Alda Merini

Alda Merini

March 21, 1931 – November 01, 2009
Countries: Italy
Place of Birth: Milan, Italy
Place of Death: Milan, Italy

Alda Merini (Milan, 21 March 1931 – Milan, 1 November 2009) was an Italian writer and poet. Merini was quite young when, as a poet, she gained the attention and the admiration of other Italian writers, such as Giorgio Manganelli, Salvatore Quasimodo and Pier Paolo Pasolini. Her writing style is described as intense, passionate and mystic, and it bears an influence from Rainer Maria Rilke.
Some of her poems concern her time in a mental home (1964 to the late 1970s) and are often of a long and dramatic nature. She explores the "otherness" of madness as part of creative expression. The poem "The other truth. Diary of a dropout" (L'altra verità.
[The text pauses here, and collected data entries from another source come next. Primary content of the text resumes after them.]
theorem applyMask_hands (p : MaskPayload) (s : State) : Hands [.c1, .c2] s (applyMask p s) :=
  (Hands.kept (keeps_setSeq _ _)).trans (closureRequests_hands ..)

/-! ### Frames taken (R144) -/

/-- A block that has taken the frame offered to it, and the discards that follow. -/
theorem linkAfterTaking_eq (b : Block) (n : Nat) (s : State) : linkAfterTaking b n s =
    discardAtDispatch s.own (setBusy { s.link with rxQueue := s.link.rxQueue.drop 1 } b (some n)) := by
  cases b <;> rfl

/-- The frame's effect comes before the discards, and they may be read in either order where it reaches the transmit queues
alone. -/
theorem HandsTo.discard {own : Nat} {cs : List TxClass} {l m : Link} (h : HandsTo own cs l m) :
    HandsTo own cs (discardAtDispatch own l) (discardAtDispatch own m) := by
  have q : m.rxQueue = l.rxQueue := by rw [h.rest]
  have e : m.receiveError = l.receiveError := by rw [h.rest]
  refine ⟨?_, h.c0, h.c1, h.c2, h.c3, h.queued, h.ranked⟩
  unfold discardAtDispatch
  rw [q, e, h.rest]

/-- So for an event that the frame brings. -/
theorem EventHanded.discard {own : Nat} {run : Byte} {e : StationEvent} {l m : Link} (h : EventHanded own run e l m) :
    EventHanded own run e (discardAtDispatch own l) (discardAtDispatch own m) where
  room := h.room
  full x := by rw [h.full x]; rfl
  hands := h.hands.discard

/-- What a taken frame leaves of the link, by its effect on the transmit queues. -/
theorem Hands.taken {b : Block} {n : Nat} {cs : List TxClass} {s t : State}
    (h : Hands cs (s.setLink (setBusy { s.link with rxQueue := s.link.rxQueue.drop 1 } b (some n))) t) :
    HandsTo s.own cs (linkAfterTaking b n s) (dispatchDiscards t).link := by
  rw [linkAfterTaking_eq]
  unfold dispatchDiscards
  rw [State.setLink_link, show t.own = s.own from h.own]
  exact h.link.discard

end Sys2Proof.Machine
end

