-- ==== Sys2Proof/Laws/Touched.lean ====
section
/-! SUPPORT. The blocks each command can touch, and the packaging of an invariant: kept by every command, by a tick and by a
change of the queue, it is kept by every step. -/

namespace Sys2Proof.Machine

/-- The blocks a command can touch. -/
def touched : Instr → List Part
  | .powerOn | .supplyLow | .resetPin => [.rc, .cfg, .pos, .seq, .zone, .acq, .coup, .cov, .trk, .corr, .link]
  | .resetRelease _ => [.rc]
  | .loadEnd _ => [.rc, .cfg, .pos, .zone, .link]
  | .encoderSampleInstant _ _ => [.pos, .seq, .zone, .acq, .cov, .trk, .corr, .link]
  | .codeSlotRead _ _ => [.zone]
  | .zoneLineLevelChange _ | .quiet | .stuckTimerExpiry => [.zone, .link]
  | .claimPeriodEnd => [.seq, .zone, .acq, .cov, .trk, .link]
  | .volleyCompletion _ => [.rc, .seq, .zone, .acq, .coup, .cov, .trk, .corr, .link]
  | .linkIdleInstant | .beginTime | .frameComplete | .readbackMismatch | .receiveError _ | .serviceTimeEnd _
  | .linkLevelChange _ => [.link]
  | .frameReceived _ | .indication _ _ => [.rc, .corr, .link]
  | .runstart _ | .drainEnd => [.rc, .pos, .seq, .zone, .coup, .cov, .trk, .corr, .link]
  | .runstop _ => [.rc, .seq, .zone, .cov, .trk, .corr, .link]
  | .mask _ => [.seq, .trk, .corr, .link]
  | .suppress _ _ => [.corr, .link]

theorem takeFrame_keeps {b : Block} {c : Instr} {n : Nat} {s t : State} (h : takeFrame b c n s = some t) :
    Keeps [.link] s t := (takeFrame_some h).2.2

/-- A taken frame, its block's act and the discards behind it. -/
theorem taken {b : Block} {c : Instr} {n : Nat} {s t u : State} {l : List Part} (h : takeFrame b c n s = some t)
    (hl : Part.link ∈ l) (k : Keeps l t u) : Keeps l s (dispatchDiscards u) := by
  have sub : ∀ x ∈ [Part.link], x ∈ l := by intro x hx; simp at hx; subst hx; exact hl
  exact (((takeFrame_keeps h).mono sub).trans k).trans ((dispatchDiscards_keeps u).mono sub)

theorem takeReset_keeps (cause : ResetCause) (s : State) :
    Keeps [.rc, .cfg, .pos, .seq, .zone, .acq, .coup, .cov, .trk, .corr, .link] s (takeReset cause s) := by
  constructor <;> intro h <;> first | exact absurd (by decide) h | rfl

theorem runstartTaken_keeps (r : Byte) (s : State) :
    Keeps [.rc, .pos, .seq, .zone, .coup, .cov, .trk, .corr, .link] s (runstartTaken r s) := by
  unfold runstartTaken
  split
  · exact Keeps.refl _ _
  · split
    · exact (startRun_keeps _ _).mono (by decide)
    · split
      · exact Keeps.refl _ _
      · exact ((keeps_setRc _ _).mono (by decide)).trans ((enterStopping_keeps _).mono (by decide))
    · split
      · exact Keeps.refl _ _
      · exact (keeps_setRc _ _).mono (by decide)
    · exact Keeps.refl _ _
    · exact Keeps.refl _ _

theorem runstopTaken_keeps (r : Byte) (s : State) :
    Keeps [.rc, .seq, .zone, .cov, .trk, .corr, .link] s (runstopTaken r s) := by
  unfold runstopTaken
  split
  · exact enterStopping_keeps _
  · exact Keeps.refl _ _

theorem drainEnded_keeps (s : State) :
    Keeps [.rc, .pos, .seq, .zone, .coup, .cov, .trk, .corr, .link] s (drainEnded s) := by
  have h : Keeps [.rc, .pos, .seq, .zone, .coup, .cov, .trk, .corr, .link] s
      ((queueSummary (correlationDrainEnd s)).setRc
        { (queueSummary (correlationDrainEnd s)).rc with runState := .standby, draining := false, drainTimer := 0 }) :=
    (((correlationDrainEnd_keeps s).mono (by decide)).trans ((queueSummary_keeps _).mono (by decide))).trans
      ((keeps_setRc _ _).mono (by decide))
  unfold drainEnded
  dsimp only
  split
  · exact h
  · exact h.trans ((startRun_keeps _ _).mono (by decide))

theorem loadEnded_keeps (im : List Byte) (s : State) : Keeps [.rc, .cfg, .pos, .zone, .link] s (loadEnded im s) := by
  unfold loadEnded
  split
  · constructor <;> intro h <;> first | exact absurd (by decide) h | simp [loadRefused]
  · constructor <;> intro h <;> first | exact absurd (by decide) h | simp [loadAccepted]

/-- A command answers a next state, and touches no block outside its list. -/
theorem exec_next (c : Instr) (s : State) : ∃ t, exec c s = .next t ∧ Keeps (touched c) s t := by
  have ite_keeps : ∀ {l : List Part} {p : Prop} [Decidable p] {t : State}, Keeps l s t → Keeps l s (if p then t else s) := by
    intro l p _ t h; split
    · exact h
    · exact Keeps.refl _ _
  cases c with
  | powerOn => exact ⟨_, exec_powerOn s, takeReset_keeps _ _⟩
  | supplyLow => exact ⟨_, exec_supplyLow s, takeReset_keeps _ _⟩
  | resetPin => exact ⟨_, exec_resetPin s, takeReset_keeps _ _⟩
  | resetRelease st => exact ⟨_, exec_resetRelease st s, ite_keeps (keeps_setRc _ _)⟩
  | loadEnd im => exact ⟨_, exec_loadEnd im s, ite_keeps (loadEnded_keeps _ _)⟩
  | encoderSampleInstant a b => exact ⟨_, exec_encoderSampleInstant a b s, ite_keeps (sampleInstant_keeps _ _ _)⟩
  | zoneLineLevelChange l =>
    refine ⟨_, exec_zoneLineLevelChange l s, ?_⟩
    unfold lineLevelChange
    split
    · exact Keeps.refl _ _
    · split
      · split
        · exact edgeDominant_keeps s
        · split
          · exact Keeps.refl _ _
          · exact (keeps_setZone _ _).mono (by simp [touched])
      · exact (keeps_setZone _ _).mono (by simp [touched])
  | quiet => exact ⟨_, exec_quiet s, ite_keeps (quietReached_keeps _)⟩
  | codeSlotRead k l => exact ⟨_, exec_codeSlotRead k l s, ite_keeps (keeps_setZone _ _)⟩
  | claimPeriodEnd => exact ⟨_, exec_claimPeriodEnd s, ite_keeps (claimEnded_keeps _)⟩
  | stuckTimerExpiry => exact ⟨_, exec_stuckTimerExpiry s, ite_keeps (stuckReached_keeps _)⟩
  | volleyCompletion x =>
    refine ⟨_, exec_volleyCompletion x s, ?_⟩
    split
    · exact Keeps.refl _ _
    · exact (volleyCompleted_keeps _ _ _ _).mono (by simp [touched])
  | linkIdleInstant => exact ⟨_, exec_linkIdleInstant s, ite_keeps (keeps_setLink _ _)⟩
  | beginTime => exact ⟨_, exec_beginTime s, ite_keeps (keeps_setLink _ _)⟩
  | frameComplete => exact ⟨_, exec_frameComplete s, ite_keeps (keeps_setLink _ _)⟩
  | readbackMismatch => exact ⟨_, exec_readbackMismatch s, ite_keeps (keeps_setLink _ _)⟩
  | receiveError k => exact ⟨_, exec_receiveError k s, ite_keeps (keeps_setLink _ _)⟩
  | frameReceived x => exact ⟨_, exec_frameReceived x s, ite_keeps (frameEnds_keeps _ _)⟩
  | serviceTimeEnd b => exact ⟨_, exec_serviceTimeEnd b s, ite_keeps ((keeps_setLink _ _).trans (dispatchDiscards_keeps _))⟩
  | runstart r =>
    refine ⟨_, exec_runstart r s, ?_⟩
    split
    · exact Keeps.refl _ _
    · exact taken ‹_› (by simp [touched]) ((runstartTaken_keeps _ _).mono (by simp [touched]))
  | runstop r =>
    refine ⟨_, exec_runstop r s, ?_⟩
    split
    · exact Keeps.refl _ _
    · exact taken ‹_› (by simp [touched]) ((runstopTaken_keeps _ _).mono (by simp [touched]))
  | mask p =>
    refine ⟨_, exec_mask p s, ?_⟩
    split
    · split
      · exact Keeps.refl _ _
      · exact taken ‹_› (by simp [touched]) ((applyMask_keeps _ _).mono (by simp [touched]))
    · exact Keeps.refl _ _
  | suppress r p =>
    refine ⟨_, exec_suppress r p s, ?_⟩
    split
    · exact Keeps.refl _ _
    · exact taken ‹_› (by simp [touched]) ((suppressTaken_keeps _ _ _).mono (by simp [touched]))
  | indication r p =>
    refine ⟨_, exec_indication r p s, ?_⟩
    split
    · exact Keeps.refl _ _
    · exact taken ‹_› (by simp [touched]) ((indicationTaken_keeps _ _ _).mono (by simp [touched]))
  | drainEnd => exact ⟨_, exec_drainEnd s, ite_keeps (drainEnded_keeps _)⟩
  | linkLevelChange l => exact ⟨_, exec_linkLevelChange l s, linkLevelGiven_keeps l s⟩

theorem exec_touches {c : Instr} {s t : State} (h : exec c s = .next t) : Keeps (touched c) s t := by
  obtain ⟨u, hu, k⟩ := exec_next c s
  rw [hu] at h; injection h with h; subst h; exact k

/-- An invariant kept by every command, by a tick and by a change of the queue is kept by every step. -/
theorem step_keeps_of {inv : State → Prop} (command : ∀ c s t, inv s → exec c s = .next t → inv t)
    (time : ∀ s, inv s → inv (tick s)) (queue : ∀ s q, inv s → inv (s.setPending q)) :
    ∀ s t, inv s → step s = .next t → inv t := by
  intro s t hs h
  cases hp : s.pending with
  | cons c rest => rw [step_cons hp] at h; exact command _ _ _ (queue _ _ hs) h
  | nil =>
    rw [step_nil hp, idleStep] at h
    split at h
    · exact command _ _ _ hs h
    · injection h with h; subst h
      split
      · exact hs
      · exact time _ hs

end Sys2Proof.Machine
end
Diario di una diversa) is considered by some as her masterpiece, Scheiwiller, 1986.
In 1996 she was nominated by the "Académie Francaise" as candidate for the Nobel Prize in Literature.
In 2007 she won the Elsa Morante Ragazzi Award with Alda e Io – Favole written in cooperation with the fable writer Sabatino Scia. Giorgio Napolitano then President of the Italian Republic described her, at her death, as an "inspired and limpid poetic voice."